Лично я бы свой миллион потратил на два кило кокаина. И потравил им южанских крыс.

Умный Сумароков из всего списка шахтеров «Южной» выбрал ранее судимых. Вчетвером — с незаменимым Ордынским и участковым Козубом — мы отправились брать у них интервью. Список состоял из четырнадцати человек. Пятерых из них мы исключили — горнорабочих поверхности, которые в шахту не спускались и ходов-выходов не знали. Думаю, что преступники, подбирая проводника, действовали по такому же принципу. Из девяти оставшихся двое стариков умерло.
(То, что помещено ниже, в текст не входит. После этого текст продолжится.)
/-- A commit of a new offset that is started is the effect's write. -/
theorem outcome_commitOffset (r : Req) (x : Int) (path : Nat) (confirm : Bool) (d : Dev) (s : State) :
    outcome r s (commitOffset r x path confirm d) = offsetWrite r x path confirm d s := rfl

/-- A step of zero is answered; any other one waits for no write and is committed as a leap second or an adjustment (R80, R81, R84). -/
theorem timeAdjust_holds : effTimeAdjust.Holds := by
  refine HostEffect.holds_of_hostCmd (fun r s => (rfl : exec _ s = execTimeAdjust r s)) fun r s d _ h => ?_
  simp only [effTimeAdjust, adjustOk, Bool.and_eq_true, and_assoc] at h
  obtain ⟨hissuer, hopen, hsized, hbits, hleap, hrange, hbudget, hfree⟩ := h
  have hparam : (r.sized 2 && onlyBits (r.w 1) [(0, 0)] && (!bitOf (r.w 1) 0 || (sInt (r.w 0)).natAbs == 4096)
      && offsetOk (sInt d.time.offset + sInt (r.w 0))) = true := by
    simp only [hsized, hbits, hleap, offsetOk, hrange, Bool.and_self]
  rw [need_ok hissuer, ok_bind, timeAllowed_ok hopen, ok_bind]
  dsimp only
  rw [param_ok hparam, ok_bind, need_ok hbudget, ok_bind]
  simp only [effTimeAdjust]
  split
  next => rfl
  next hstep =>
    have hnone : offsetPending d = false := by simpa [hstep] using hfree
    rw [hnone, if_neg Bool.false_ne_true, outcome_commitOffset]
    rfl

theorem timeAuthChallenge_holds : effTimeAuthChallenge.Holds := by
  refine HostEffect.holds_of_hostCmd (fun r s => (rfl : exec _ s = execTimeAuthChallenge r s)) fun r s d _ h => ?_
  obtain ⟨hissuer, hlen⟩ := Bool.and_eq_true_iff.1 h
  rw [need_ok hissuer, ok_bind, param_ok hlen]
  rfl

/-- An alarm at 0 is none; one that is not due waits behind the others (R118). -/
theorem timeAlarmSet_holds : effTimeAlarmSet.Holds := by
  refine HostEffect.holds_of_hostCmd (fun r s => (rfl : exec _ s = execTimeAlarmSet r s)) fun r s d _ h => ?_
  obtain ⟨htenant, hsized⟩ := Bool.and_eq_true_iff.1 h
  have hzero : ((r.w 0).toNat == 0) = (r.w 0 == 0) := by
    rw [Bool.eq_iff_iff, beq_iff_eq, beq_iff_eq, ← BitVec.toNat_inj]; rfl
  rw [needTenant_ok htenant, ok_bind, param_ok hsized, ok_bind]
  dsimp only
  rw [hzero]
  simp only [effTimeAlarmSet]
  split
  next => rfl
  next =>
    split
    next hdue => exact (if_pos (show (r.w 0).toNat ≤ d.now from hdue)).symm
    next hlater => exact (if_neg (show ¬ (r.w 0).toNat ≤ d.now from hlater)).symm

-- TIME_AUTH_ADJUST

/-- The device after a served TIME_AUTH_ADJUST whose operands are right, before the nonce goes: a block that is not good is AUTH_FAIL, a
good one answers a step of zero and starts the commit of any other (R84, R86, R88). -/
def authEnded (r : Req) (d : Dev) : Dev :=
  if !authOk d r then complete r St.authFail [] 0 d
  else if r.w 2 == 0 then conclude r St.ok [d.time.offset] 6 d
  else dropStaged r.id true { d with nvm := { d.nvm with
    writes := d.nvm.writes ++ [{ req := some r, effect := .offset (intWord (sInt d.time.offset + sInt (r.w 2))) 3 false r.tenant }] } }

theorem authEnded_cmds (r : Req) (d : Dev) : (authEnded r d).cmds = d.cmds := by
  unfold authEnded
  split
  · exact complete_cmds _ _ _ _ _
  · split
    · exact conclude_cmds _ _ _ _ _
    · rfl

/-- The block is judged on the device without the command; the command is then no longer among those that wait, so its nonce is used
up (R86-R88). -/
theorem timeAuthAdjust_holds : effTimeAuthAdjust.Holds := by
  intro r s hserved h
  change execTimeAuthAdjust r s = .next { s with dev := { authEnded r (taken r s.dev) with
    time := { (authEnded r (taken r s.dev)).time with nonce := none } } }
  simp only [effTimeAuthAdjust, Bool.and_eq_true, and_assoc, Bool.not_eq_true'] at h
  obtain ⟨hissuer, hsized, hpad, hrange, hpending, hengine, hidle, hgone⟩ := h
  obtain ⟨hheld, hop, -, hdeadline, hdims⟩ := id hserved
  rw [execTimeAuthAdjust, lift, if_pos ⟨hheld, hop⟩, serve_eq _ _ hserved]
  dsimp only
  generalize hended : settle r (taken r s.dev) _ = ended
  have hend : ended = authEnded r (taken r s.dev) := by
    rw [← hended, need_ok hissuer, ok_bind, param_ok (by rw [hsized, hpad]; rfl), ok_bind, hpending, if_neg Bool.false_ne_true,
      untilEngine, hengine, hidle, authEnded]
    simp only [Bool.not_true, Bool.false_eq_true, if_false, if_true]
    cases hgood : authOk (taken r s.dev) r with
    | false => rfl
    | true =>
      rw [need_true, ok_bind, param_ok (c := offsetOk _) hrange, ok_bind]
      simp only [Bool.not_true, Bool.false_eq_true, if_false]
      split
      · rfl
      · rfl
  have hwaits : ended.cmds.contains r = false := by
    rw [hend, authEnded_cmds, ← Bool.not_eq_true, List.contains_iff_mem]
    exact fun hr => bne_iff_ne.1 (List.all_eq_true.1 hgone r hr) rfl
  have hnamed : ((r.tenant == 1 || r.tenant == 0xFE) && decide (s.dev.now ≤ r.deadline) && (dims r s.dev).isOk) = true := by
    rw [hissuer, decide_eq_true hdeadline, ← dims_taken, dims_ok hdims]
    rfl
  rw [hwaits, hnamed, hend]
  rfl

-- TIME_CONFIRM

/-- The confirmation starts the commit of its offset, which is in range and waits for no other write (R84, R114). -/
theorem outcome_checkedCommit {r : Req} {s : State} {d : Dev} {x : Int} (path : Nat) (confirm : Bool) (hrange : offsetOk x = true)
    (hnone : offsetPending d = false) :
    outcome r s (param (offsetOk x) >>= fun _ => if offsetPending d then .ok (d, .wait) else commitOffset r x path confirm d)
      = offsetWrite r x path confirm d s := by
  rw [param_ok hrange, ok_bind, hnone]
  rfl

/-- With the time x ahead in range, the branches are those of the quality, of RC, of the apply option and of the sign of x (R79, R114, R115). -/
theorem timeConfirm_holds : effTimeConfirm.Holds := by
  refine HostEffect.holds_of_hostCmd (fun r s => (rfl : exec _ s = execTimeConfirm r s)) fun r s d hd h => ?_
  simp only [effTimeConfirm, Bool.and_eq_true, and_assoc, Bool.not_eq_true', decide_eq_true_eq] at h
  obtain ⟨hissuer, hopen, hsized, hbits, hmin, hmax, hrange, htick, hnone⟩ := h
  dsimp only [effTimeConfirm]
  generalize hx : legalAhead r d = x at *
  rw [need_ok hissuer, ok_bind, timeAllowed_ok hopen, ok_bind,
    show ((r.w 0).toNat : Int) - (d.now + sInt d.time.offset) = x from hx, param_ok (by rw [hsized, hbits]; rfl), ok_bind,
    param_ok (by rw [decide_eq_true hmin, decide_eq_true hmax]; rfl), ok_bind]
  have hoffset : offsetOk (sInt d.time.offset + x) = true := decide_eq_true hrange
  cases d.time.quality with
  | confirmed => rfl
  | unconfirmed =>
    dsimp only
    split
    next hreport => rfl
    next happly =>
      by_cases hrc : d.time.onRc = true
      · rw [if_pos hrc, need_bind_false (by rw [hrc]; rfl), outcome_rej, hd]
      · rw [if_neg hrc, need_ok (by simpa using hrc), ok_bind]
        rcases Int.lt_trichotomy x 0 with hback | rfl | hforward
        · rw [if_neg (Int.not_le.2 hback), if_pos hback, outcome_checkedCommit 2 true hoffset hnone]
        · rw [if_pos (Int.le_refl 0), if_neg (Int.lt_irrefl 0), param_ok (decide_eq_true (by omega)), ok_bind, if_pos (beq_self_eq_true _),
            if_pos (beq_self_eq_true _)]
          rfl
        · have hzero : ¬ (x == 0) = true := by rw [beq_iff_eq]; omega
          rw [if_pos (Int.le_of_lt hforward), if_neg (Int.not_lt.2 (Int.le_of_lt hforward)), param_ok (decide_eq_true (by omega)), ok_bind,
            if_neg hzero, if_neg hzero]
          rfl
  | uncertain =>
    dsimp only
    split
    next hwithin =>
      split
      next hexact => rfl
      next hoff =>
        cases bitOf (r.w 1) 0 with
        | false => rfl
        | true => rw [if_neg (by decide), if_pos rfl, outcome_checkedCommit 2 true hoffset hnone]
    next houtside =>
      split
      next happly => rw [outcome_rej, hd]
      next hreport => rfl

/-- Settles O12, a clause a row: each row's checks pass under its effect's conditions. -/
theorem timeCommandsComplete : Obligations.TimeCommandsComplete :=
  ⟨timeRead_holds, timeAdjust_holds, timeAuthChallenge_holds, timeAuthAdjust_holds, timeConfirm_holds, timeAlarmSet_holds⟩

end Sys2Proof.Machine
end

section
/-! PROOFS. LIFECYCLE_READ, LIFECYCLE_ADVANCE and OPTION_PROGRAM (R123-R129, R171, R172, R588). -/
namespace Sys2Proof.Machine

theorem lifecycleRead_holds : effLifecycleRead.Holds := by
  refine HostEffect.holds_of_hostCmd (fun r s => (rfl : exec _ s = execLifecycleRead r s)) fun r s d _ h => ?_
  obtain ⟨htenant, hlen⟩ := Bool.and_eq_true_iff.1 h
  rw [needTenant_ok htenant, ok_bind, param_ok hlen]
  rfl

theorem noSuccessionOrHandover_ok {d : Dev} (hsucc : (!(d.succ.state == 1 || d.succ.state == 2)) = true)
    (hover : d.fw.handover.isNone = true) : noSuccessionOrHandover d = .ok () :=
  need_ok (by rw [hsucc, hover]; rfl)

/-- A transition's programming step that does not end whole reports its bit, or its command waits (R120, R129). -/
theorem lifecycleAdvance_holds (fuse : FuseEnd) : (effLifecycleAdvance fuse).Holds := by
  refine HostEffect.holds_of_hostCmd (fun r s => (rfl : exec _ s = execLifecycleAdvance r fuse s)) fun r s d _ h => ?_
  simp only [effLifecycleAdvance, mayAdvance, Bool.and_eq_true, and_assoc] at h
  obtain ⟨hissuer, hsession, hsucc, hover, hsized, hnext, hnamed, hconfirm, hwindow, hreason⟩ := h
  rw [needOwner_ok (by rw [hissuer, hsession]; rfl), ok_bind, noSuccessionOrHandover_ok hsucc hover, ok_bind,
    param_ok (by rw [hsized, hnext, hnamed]; rfl), ok_bind, param_ok hconfirm, ok_bind, need_ok hwindow, ok_bind, need_ok hreason, ok_bind]
  cases fuse with
  | programmed => rfl
  | stuck copy bit => rfl
  | stopped copy bit => rfl

/-- The groups asked for are programmed up to the first that does not end whole, and its end is the command's (R129, R172). -/
theorem optionProgram_holds (fails : Option (Nat × FuseEnd)) : (effOptionProgram fails).Holds := by
  refine HostEffect.holds_of_hostCmd (fun r s => (rfl : exec _ s = execOptionProgram r fails s)) fun r s d _ h => ?_
  simp only [effOptionProgram, Bool.and_eq_true, and_assoc] at h
  obtain ⟨hissuer, hsession, hsucc, hover, hsized, hgroups, hword, hconfirm, hfresh, hwindow, hreason⟩ := h
  rw [needOwner_ok (by rw [hissuer, hsession]; rfl), ok_bind, noSuccessionOrHandover_ok hsucc hover, ok_bind]
  dsimp only
  rw [param_ok (by rw [hsized, hgroups, hword, hconfirm, hfresh]; rfl), ok_bind, need_ok hwindow, ok_bind, need_ok hreason, ok_bind]
  simp only [effOptionProgram]
  generalize blowOptions fails (optionOrder (r.f 0 3 0)) d = blown
  obtain ⟨x, fuse⟩ := blown
  cases fuse with
  | programmed => rfl
  | stuck copy bit => rfl
  | stopped copy bit => rfl

/-- Settles O3, a clause a row: each row's checks pass under its effect's conditions, and a programming step has its three ends. -/
theorem lifecycleCommandsComplete : Obligations.LifecycleCommandsComplete :=
  ⟨lifecycleRead_holds, lifecycleAdvance_holds, optionProgram_holds⟩

end Sys2Proof.Machine
end

section
/-! PROOFS. A field alone in a word: the bits below it are clear (R7, R10). -/
namespace Sys2Proof.Machine

theorem bitOf_eq_testBit (w : Word) (i : Nat) : bitOf w i = w.toNat.testBit i := by
  rw [bitOf, Nat.testBit_eq_decide_div_mod_eq]
  rfl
Один человек переквалифицировался в матросы и двое суток находился в плавании. У троих было железное алиби, но и им были предъявлены фотографии Франка, Шороха, Демьяна, Зайчевского, Губарского, Нечаева, Бубенца, Забарова, Ардатовых — словом, всех живых и мертвых, кто так или иначе фигурировал в объединенных делах. Никто никого не опознал, никто никого не видел, несмотря на «угрозу» Сумарокова об ответственности за дачу заведомо ложных показаний. Всем были также предъявлены фото двух погибших в «мерседес-бенце» второго августа и по делу о киднеппинге не проходивших. С тем же успехом. Следствие — это тяжелый и кропотливый труд, требующий усидчивости. Поэтому я на следственную работу в свое время и не пошел. Но сладкий миг удачи оказался не чужд и мне: престарелый, однако сохранивший ясность ума родитель предпоследнего из отобранных для опроса долго разглядывал фотографии и вдруг ткнул почерневшим от пожизненно въевшейся антрацитовой пыли пальцем в… Кубацкого.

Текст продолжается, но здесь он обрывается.